Kamerin Quintero (2022) 5’11 guard, St Raymond High, AAU Team: CSA Elite – Quintero is a bona fide scorer. He has a point guard’s ball skills, but is so focused and gifted on getting the ball in the basket, he is probably likely to be an All-Conference player at the next level as being a second-touch guard. He is a smooth operating lefty, with both the body control and long ball ability to be un-guardable. He has the best kind of basket drives, simple, but lethal change-of-direction and/or stop-n-go hesitation moves. He stays very low with the ball in transition, which allows him to both change direction faster than the defense can and enables him to see the floor openings because his head is up and looking to do so.

 

Tavares Tuck (2022) 5’11 point guard, Amistad High (CT), AAU Team: Hoop Haven – Tuck is a disruptive force on defense. He enjoys both attacking the ball handler and baiting intercept-able passes when off the ball. Offensively, Tuck has much to offer as well. He has the ball on a string and a cross-over that is hard to stay in front of.  He is creative and athletic on the finish, including both off hand and wrong foot launch moves. After forcing his defender back on his heels, Tuck is confident in his ability to drain the under-contested three. He embarrassed defenders in the open floor.

 

Khalil Walker (2022) Palisades Prep, AAU Team: CSA Elite – “It’s his wing span that will kill ya…”  Walker loves to use his long arms and hustle to be an on-the-ball defensive nightmare. He is textbook is staying in his defensive stances. Those long arms and a good sense of how to use his body also helped him make space, score and draw fouls on his basket drives. He was very slippery in his off-the-ball play. A terrific operator in transition, he sees the gaps well and gets buckets for both himself and teammates.

 


2023’s

 

Danny Cruz (2023) – 5’11 guard, Cardinal Spellman High, AAU Team: CSA Elite - Cruz takes pride in his floor-burn game, a hard playing and relentless hustler. He loves being the ball-pressure offense-destroyer player on defense. He has an effective basket drive game, which is well set-up by his long ball threat.

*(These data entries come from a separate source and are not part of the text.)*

/-- The atlas rows 105 to 139 (R574 to R577). -/
def atlas3 : List AtlasRow := [
  ⟨Reg.DIN_CFG1, [(2, 0x100000), (32, 0x100)], .ro, 0xFFFFFFFF, 0x0⟩,
  ⟨Reg.DIN_CFG2, [(2, 0x100000), (32, 0x100)], .ro, 0xFFFFFFFF, 0x0⟩,
  ⟨Reg.DIN_STATE, [(2, 0x100000), (32, 0x100)], .ro, 0xFFFFFFFF, 0x0⟩,
  ⟨Reg.DIN_VLVL, [(2, 0x100000), (32, 0x100)], .ro, 0xFFFFFFFF, 0x0⟩,
  ⟨Reg.DIN_VTRIP, [(2, 0x100000), (32, 0x100)], .ro, 0xFFFFFFFF, 0x0⟩,
  ⟨Reg.DIN_WINCNT, [(2, 0x100000), (32, 0x100)], .ro, 0xFFFFFFFF, 0x0⟩,
  ⟨Reg.DIN_TPCNT, [(2, 0x100000), (32, 0x100)], .rc, 0xFFFFFFFF, 0x0⟩,
  ⟨Reg.DIN_FLT, [(2, 0x100000), (32, 0x100)], .ro, 0xFFFFFFFF, 0x0⟩,
  ⟨Reg.DIN_FLTCLR, [(2, 0x100000), (32, 0x100)], .rws, 0xFFFFFFFF, 0x0⟩,
  ⟨Reg.TPG_LINE, [(2, 0x100000), (8, 0x4)], .ro, 0xFFFFFFFF, 0x0⟩,
  ⟨Reg.TPG_SLOT, [(2, 0x100000)], .ro, 0xFFFFFFFF, 0x0⟩,
  ⟨Reg.TPG_STATUS, [(2, 0x100000)], .ro, 0xFFFFFFFF, 0x0⟩,
  ⟨Reg.TPG_FLTCLR, [(2, 0x100000)], .rws, 0xFFFFFFFF, 0x0⟩,
  ⟨Reg.TPG_CYCLES, [(2, 0x100000)], .ro, 0xFFFFFFFF, 0x0⟩,
  ⟨Reg.TPG_TRCNT, [(2, 0x100000)], .rc, 0xFFFFFFFF, 0x0⟩,
  ⟨Reg.TPG_CUR, [(2, 0x100000), (8, 0x4)], .ro, 0xFFFFFFFF, 0x0⟩,
  ⟨Reg.AIN_CFG, [(2, 0x100000), (4, 0x40)], .ro, 0xFFFFFFFF, 0x0⟩,
  ⟨Reg.AIN_VALUE, [(2, 0x100000), (4, 0x40)], .ro, 0xFFFFFFFF, 0x0⟩,
  ⟨Reg.AIN_RAW, [(2, 0x100000), (4, 0x40)], .ro, 0xFFFFFFFF, 0x0⟩,
  ⟨Reg.AIN_REF, [(2, 0x100000), (4, 0x40)], .ro, 0xFFFFFFFF, 0x0⟩,
  ⟨Reg.AIN_CORR, [(2, 0x100000), (4, 0x40)], .ro, 0xFFFFFFFF, 0x0⟩,
  ⟨Reg.AIN_TRCNT, [(2, 0x100000), (4, 0x40)], .rc, 0xFFFFFFFF, 0x0⟩,
  ⟨Reg.SPD_CFG, [(2, 0x100000), (4, 0x40)], .ro, 0xFFFFFFFF, 0x0⟩,
  ⟨Reg.SPD_FREQ, [(2, 0x100000), (4, 0x40)], .ro, 0xFFFFFFFF, 0x0⟩,
  ⟨Reg.SPD_COUNT, [(2, 0x100000), (4, 0x40)], .ro, 0xFFFFFFFF, 0x0⟩,
  ⟨Reg.SPD_STAT, [(2, 0x100000), (4, 0x40)], .ro, 0xFFFFFFFF, 0x0⟩,
  ⟨Reg.SPD_PERIOD, [(2, 0x100000), (4, 0x40)], .ro, 0xFFFFFFFF, 0x0⟩,
  ⟨Reg.SPD_CUR, [(2, 0x100000), (4, 0x40)], .ro, 0xFFFFFFFF, 0x0⟩,
  ⟨Reg.SPD_TRKCNT, [(2, 0x100000), (4, 0x40)], .rc, 0xFFFFFFFF, 0x0⟩,
  ⟨Reg.FCL_TRIM, [(2, 0x100000), (32, 0x4)], .ro, 0xFFFFFFFF, 0x0⟩,
  ⟨Reg.FCL_FUSE, [(2, 0x100000), (32, 0x4)], .ro, 0xFFFFFFFF, 0x0⟩,
  ⟨Reg.FCL_STATUS, [(2, 0x100000)], .ro, 0xFFFFFFFF, 0x0⟩,
  ⟨Reg.FCL_STEPS, [(2, 0x100000)], .rc, 0xFFFFFFFF, 0x0⟩,
  ⟨Reg.FCL_SKIP, [(2, 0x100000)], .rc, 0xFFFFFFFF, 0x0⟩,
  ⟨Reg.DOUT_CFG0, [(2, 0x100000), (16, 0x100)], .ro, 0xFFFFFFFF, 0x0⟩]
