-- ==== Sys2Proof/Machine/Mem.lean ====
section
/-!
DEFINITION. Sys2Proof/Machine/Mem.lean: sparse memories in one canonical form. A memory is a list of (address, value)
pairs whose addresses rise strictly; no entry equals what an unlisted address reads as.
-/

namespace Sys2Proof.Machine

/-- A sparse memory of cells of `w` bits. -/
abbrev Mem (w : Nat) := List (Nat × BitVec w)

/-- The value at address `a`; `d` is what an unlisted address reads as. -/
def memRead {w : Nat} (d : BitVec w) (m : Mem w) (a : Nat) : BitVec w :=
  match m with
  | [] => d
  | (b, v) :: t => if b = a then v else memRead d t a

/-- The memory with value `v` at address `a`; writing the default removes the entry. -/
def memWrite {w : Nat} (d : BitVec w) (m : Mem w) (a : Nat) (v : BitVec w) : Mem w :=
  match m with
  | [] => if v = d then [] else [(a, v)]
  | (b, x) :: t =>
    if a < b then (if v = d then (b, x) :: t else (a, v) :: (b, x) :: t)
    else if a = b then (if v = d then t else (a, v) :: t)
    else (b, x) :: memWrite d t a v

/-- The canonical form: addresses rise strictly from `lo` on, and no entry holds the default. -/
def memWfFrom {w : Nat} (d : BitVec w) (lo : Nat) (m : Mem w) : Bool :=
  match m with
  | [] => true
  | (b, v) :: t => decide (lo ≤ b) && decide (v ≠ d) && memWfFrom d (b + 1) t

/-- A memory is in canonical form. -/
def Memory.wf {w : Nat} (d : BitVec w) (m : Mem w) : Bool := memWfFrom d 0 m

/-- Write of consecutive cells from address `a`. -/
def memWriteList {w : Nat} (d : BitVec w) (m : Mem w) (a : Nat) : List (BitVec w) → Mem w
  | [] => m
  | v :: t => memWriteList d (memWrite d m a v) (a + 1) t

/-- Consecutive cells from address `a`. -/
def memReadList {w : Nat} (d : BitVec w) (m : Mem w) (a n : Nat) : List (BitVec w) :=
  (List.range n).map (fun i => memRead d m (a + i))

/-- Whether a key has an entry in an association list. -/
def assocHas {α : Type} (l : List (Nat × α)) (k : Nat) : Bool := l.any (fun p => p.1 = k)

/-- The entry of a key in an association list, or a default. -/
def assocGet {α : Type} (d : α) (l : List (Nat × α)) (k : Nat) : α :=
  match l with
  | [] => d
  | (j, v) :: t => if j = k then v else assocGet d t k

/-- An association list with keys rising and one entry per key: the entry of `k` becomes `v`. -/
def assocSet {α : Type} (l : List (Nat × α)) (k : Nat) (v : α) : List (Nat × α) :=
  match l with
  | [] => [(k, v)]
  | (j, x) :: t => if k < j then (k, v) :: (j, x) :: t else if k = j then (k, v) :: t else (j, x) :: assocSet t k v

/-- An association list without the entry of `k`. -/
def assocDel {α : Type} (l : List (Nat × α)) (k : Nat) : List (Nat × α) := l.filter (fun p => p.1 ≠ k)

/-- The list with its element `i` changed by `f`; unchanged where there is none. -/
def modifyAt {α : Type} (l : List α) (i : Nat) (f : α → α) : List α :=
  match l, i with
  | [], _ => []
  | x :: t, 0 => f x :: t
  | x :: t, i + 1 => x :: modifyAt t i f

end Sys2Proof.Machine
end

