/-- The trip (06, R198 to R203, R212). -/
structure Trip where
  latched : Bool
  /-- Causes seen since the trip, as code numbers. -/
  seen : List Nat
  first : Nat
  frame : Word
  /-- Device time of the decision, ns. -/
  time : Nat
  /-- L at which a hub fault started the 100 µs of R200, and the subcause of the reset that follows (R509). -/
  hubFaultAt : Option Nat
  hubSub : Nat
  /-- TRIP_IN_N is low: L of its first low cycle. -/
  pinFrom : Option Nat
  /-- The present low level has decided a trip, or would have before the first tick. -/
  pinDone : Bool
  /-- L of the last low cycle of TRIP_IN_N before it rose last. -/
  pinLowAt : Option Nat
  /-- TRIP_IN_N reached its 500th low cycle before the first tick (R201). -/
  pinPending : Bool
  /-- A TRIP_IN_N trip was decided in this frame (R203). -/
  pinNow : Bool
  /-- The trip-line carrier runs (R25, R202). -/
  carrier : Bool
  deriving DecidableEq, Repr

/-- Arrival of one station (R224). -/
structure Stn where
  /-- Device time of the arrival in ns, once data arrived. -/
  arrival : Option Nat
  fresh : Bool
  age : Word
  /-- The unit that waits for the next snapshot: its words. -/
  unit : Option (List Word)
  deriving DecidableEq, Repr

/-- The process image (07). -/
structure Pi where
  /-- Copy 0, true; unlisted words read 0. -/
  copy0 : Mem 32
  /-- Copy 1, complemented; unlisted words read all ones. -/
  copy1 : Mem 32
  sh0 : Mem 32
  sh1 : Mem 32
  shSel : Bool
  shOk : Bool
  chkPos : Nat
  chkPassed : Bool
  stn : List (Nat × Stn)
  relWords : Nat
  misAddr : Word
  snapWords : Nat
  deriving DecidableEq, Repr

/-- One force entry (R229). -/
structure Force where
  ident : Word
  value : Word
  safety : Bool
  /-- Device time of expiry, ns. -/
  expiry : Nat
  bit : Option Nat
  addr : Nat
  would : Word
  deriving DecidableEq, Repr

/-- An accepted request (R232, R243). -/
inductive FrcReq where
  | set (ident value : Word) (minutes : Nat)
  | remove (ident : Word)
  | removeAll
  | tune (ident : Word) (off : Nat) (value : Word)
  | patch (ident value : Word)
  deriving DecidableEq, Repr

/-- A verified token (R231). -/
structure Token where
  kind : Nat
  minutes : Nat
  idents : List Word
  deriving DecidableEq, Repr

/-- Forcing and online change (07). -/
structure ForceS where
  /-- Entries by number, 0 to 1 023. -/
  table : List (Nat × Force)
  /-- Requests accepted, each with the tick k of its batch (R232). -/
  batch : List (Nat × FrcReq)
  /-- Tune and patch requests of a batch written to the lanes in idle, waiting for the tick (R237). -/
  applied : List FrcReq
  deferred : Bool
  session : Bool
  /-- L of the owner's last access, ns. -/
  lastAccess : Nat
  token : Option Token
  /-- The tick of the batch whose requests the token has authorised (R231). -/
  tokBatch : Option Nat
  /-- Batches that tokens have authorised which a later one has replaced (R231). -/
  oldBatches : List Nat
  /-- A verification is in progress (R231). -/
  verifying : Bool
  nonce : BitVec 64
  /-- Current immediate of each patched instruction (R238): instruction index and field. -/
  patched : List (Nat × Word)
  /-- Identities of the table that the handover drops at the next tick (R233, R239). -/
  drops : List Word
  mask : Word
  value : Word
  ind : Bool
  reqOk : Bool
  reqRes : Nat
  deriving DecidableEq, Repr
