-- ==== Sys2Proof/Machine/Slots.lean ====
section
/-!
DEFINITION. Sys2Proof/Machine/Slots.lean: how the core cycles that pass count in the slot ledgers of the lanes (R145, R161,
R541, R542).
-/

namespace Sys2Proof.Machine

/-- L from which a context waits on a process-image operand (R161): its unstaged operand from the cycle in which it could
issue, or its slow-path read from RD on; none where it does not wait. -/
def backFrom (x : LaneS) (g : Ledger) (t : Nat) (c : Ctx) : Option Nat :=
  match c.slow with
  | some r => if r.answer.isNone then some r.since else none
  | none => if operandMissing x c then some (assocGet ⟨0, 0⟩ g.timing t).ready else none

/-- The cycles of a stretch in which a context waits on its instruction word (R144, R161). -/
def frontCycles (g : Ledger) (lo hi t : Nat) : List Nat :=
  let m := assocGet ⟨0, 0⟩ g.timing t
  let a := max lo m.free
  (List.range ((min hi m.ready - a) / 2)).map (fun i => a + 2 * i)

/-- The cycles of an engine from `now` to `stop` without an issue, by R161: starved-back where a context waits on an operand,
else starved-front where one waits on its instruction word; every other cycle is idle. -/
def engineCycles (x : LaneS) (now stop e : Nat) (g : Ledger) : Ledger :=
  let runs := engineRuns x e
  if runs.isEmpty then g
  else
    let issued := g.issues.any (fun p => decide (p.1 = now) && decide (engineOf p.2 = e))
    let lo := if issued then now + 2 else now
    let back := runs.foldl (fun m p => match backFrom x g p.1 p.2 with
      | some t => min m (max lo t)
      | none => m) (max lo stop)
    let front := (runs.flatMap (fun p => frontCycles g lo (min back stop) p.1)).foldl
      (fun l t => if l.contains t then l else l ++ [t]) []
    (g.slot e 3 ((stop - back) / 2)).slot e 2 front.length

/-- L from which the limit of R145 holds a read of an engine back: from now where a slow-path read waits, else from the cycle in
which the prefetch has taken the last free place. -/
def heldFrom (s : State) (l : Lane) (stop e : Nat) (g : Ledger) : Nat :=
  let free := freeReads (s.lane l) g e
  if (s.lane l).slowWait.any (fun t => engineOf t = e) then s.clk.loc
  else if free < (toPost s l g e).length then max s.clk.loc (runStart s l) + 2 * free
  else stop

/-- The prefetch of an engine posts its entries, with the cycles in which the limit of R145 holds a read back (R542). -/
def passPosts (s : State) (l : Lane) (stop e : Nat) (g : Ledger) : Ledger :=
  let ps := postsIn s l g e s.clk.loc stop
  let g' := (g.count (8 * 9 + e) ((stop - heldFrom s l stop e g) / 2)).count (8 * 5 + e) ps.length
  { g' with posts := g'.posts ++ ps }

/-- The ledger of a lane after `n` core cycles, of which those before the lane's release point count for its runs (R159). -/
def passLedger (s : State) (n : Nat) (l : Lane) (g : Ledger) : Ledger :=
  let x := s.lane l
  if x.runs.isEmpty && x.pre.isEmpty then g
  else
    let stop := max s.clk.loc (min (s.clk.loc + 2 * n) (laneReleaseAt s l))
    (List.range 8).foldl (fun g e => passPosts s l stop e (engineCycles x s.clk.loc stop e g)) g

/-- The ledgers after `n` core cycles. -/
def passLedgers (s : State) (n : Nat) : Ledgers :=
  ⟨passLedger s n .a s.led.a, passLedger s n .b s.led.b, passLedger s n .c s.led.c⟩

end Sys2Proof.Machine
end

Consistent with that assessment, Cruz made it to the 3pt shooting contest finals.

 

Colin Vigeant (2023) 6’0 guard, Fairfield Warde High (CT), AAU Team: DTX – Vigeant has a soon-to-be-cured basketball ailment. A young, immature and un-muscled body. Veteran scouts understand how to look past that temporary condition, especially when the rest of a player’s game emanates discipline and commitment to excellence. He is a defensive clinic in terms of every detail, staying in a stance, moving his feet, hands-up, talking and playing the help lanes. He is very useful in the off-of the ball process, crafty with his slip-screens and relentless in his screen-away unselfishness.  His shooting form is promising,  a few hundred more hours in the practice gym seems destined to turn him into “an overnight sensation”  in the future.